Abstract

LiFePO 4 /graphite (LFP), Li[Ni 0.5 Mn 0.3 Co 0.2 ]O 2 /graphite (NMC3.8 V, balanced for 3.8 V cut-off), and Li[Ni 0.83 Mn 0.06 Co 0.11 ]O 2 /graphite (Ni83, balanced for 4.06 V cut-off) cells were tested at 85 °C. Three strategies were used to improve cell lifetime for all positive electrode materials at 85°C. First, low voltage operation (<4.0 V) was used to limit the parasitic reactions at the positive electrode. Second, LiFSI (lithium bis(trifluoromethanesulfonyl)imide) was used as the electrolyte salt for its superior thermal stability over LiPF 6 (lithium hexafluorophosphate). The low voltage operation avoids the aluminum corrosion seen at higher voltages with LiFSI. NMC3.8 V cells were operated at 6 C charge and 6 C discharge without issue for 2500 cycles and then moved to room temperature where normal operation was obtained.

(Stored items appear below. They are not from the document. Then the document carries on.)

-- ==== Sys2Proof/Machine/Modes.lean ====
section
/-! DEFINITION. Operating modes (R13 to R17), retired units (R406), SAFE (R410, R411), the management pairs and handover
(R337 to R345), the thermal and die-to-die events (R456, R465). -/

namespace Sys2Proof.Machine

/-! ### Retired units and the mode (R13, R406) -/

/-- MEMBER_RETIRED. -/
def State.membersRetired (s : State) : Nat :=
  (s.edge.ports.keys.filter fun p => (s.port p).memberLost).foldl (fun n p => n ||| 2 ^ p) 0

/-- RETIRED. -/
def State.retiredWord (s : State) : Nat :=
  pack [(32, s.dir.retired.toNat), (8, bitsOf ((List.range 8).map fun t => (s.trunk t).retired)),
    (2, s.sys.pairRetired.toNat), (6, s.sys.dieLost.toNat), (1, b2n (s.membersRetired ≠ 0))]

/-- The mode changes, and MODE_CHANGE is logged. -/
def State.setMode (s : State) (m : Mode) : State :=
  if s.sys.mode = m then s
  else { s with sys.mode := m }.log 0x0501 0 [(1, modeNo s.sys.mode), (1, modeNo m)]

/-- SERVICE or DEGRADED, by the retired units. -/
def State.serviceMode (s : State) : Mode := if s.retiredWord = 0 then .service else .degraded

/-- DEGRADED exactly while any unit is retired and the mode would otherwise be SERVICE. -/
def State.settleMode (s : State) : State :=
  if s.sys.mode = .service ∨ s.sys.mode = .degraded then s.setMode s.serviceMode else s

/-- The lost units of port p's pool member counts no longer: its link is up and no entry has it as lost (R222). -/
def State.settleMembers (s : State) : State :=
  (s.edge.ports.keys.filter fun p => (s.port p).memberLost && (s.port p).dlUp).foldl (fun s p =>
    if s.tab.ht.cells.any fun c => (c.2.state == .lost && c.2.pPort == p) || (c.2.singleCopy && c.2.mPort == p) then s
    else s.updPort p fun k => { k with memberLost := false }) s

/-! ### SAFE (R410, R411) -/

/-- A record that waits for a transaction entry is answered as SAFE answers a new request. -/
def State.safeWaiting (s : State) : State :=
  (s.dp.waiting.cells.flatMap fun c => c.2.map fun r => (c.1, r)).foldl (fun s (e : Nat × Nat) =>
    let s := match s.dp.recs.get e.2 with
      | some k => s.safeMessage (e.1 / 8) (e.1 % 8) k.msg
      | none => s
    s.releaseRec (some e.2)) { s with dp.waiting := .empty }

/-- Every outstanding transaction ends as COMPLETE(ERROR): no directory write and no snoop. -/
def State.endAllTxns (s : State) : State :=
  (s.dp.txns.find fun _ t => t.state != .free && t.state != .draining).foldl
    (fun s i => State.endError (s.quarantine i) i) s

/-- Entry into SAFE with a cause of R410, from PREPARE to DRAIN. A handover under way goes on (R343). -/
def State.enterSafe (s : State) (cause : Nat) : State :=
  if s.sys.mode = .reset ∨ s.sys.mode = .safe then s
  else
    let s := s.setMode .safe
    let s := { s with sys.status := { s.sys.status with safeCause := BitVec.ofNat 4 cause } }
    let s := s.freezeAlways 2
    let s := s.takeSnapshot
    let s := s.safeWaiting.endAllTxns
    s.wq.qps.keys.foldl (fun s q => s.stopLinkDown q) s

/-- CONTROL_PARITY. -/
def State.controlParity (s : State) : State := s.enterSafe 3

/-! ### Temperature (R456, R458) -/

/-- Take a temperature reading. -/
def State.readTj (s : State) (tj : Byte) (sensor : Fin 28) : State :=
  let t := s.sys.thermal
  { s with sys.thermal := { t with
      now := tj, hot := BitVec.ofNat 5 sensor.val, peak := if t.peak.toNat < tj.toNat then tj else t.peak
      warn := if 100 ≤ tj.toNat then true else if tj.toNat < 98 then false else t.warn } }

Finally, dimethyl-2,5-dioxahexane carboxylate (DMOHC) was used as a sole electrolyte solvent or mixed with dimethyl carbonate. μ -XRF data showed no detectable levels of transition metal deposition on the negative electrode of Ni83 and LFP cells, and DMOHC cells showed less gassing after testing compared to EC-based electrolytes. We found incredible capacity retention and cycle life for Ni83 and NMC3.8 V cells using DMOHC and LiFSI at 70 °C and at 85 °C in tests that ran for more than 6 and 5 months (and are still running), respectively.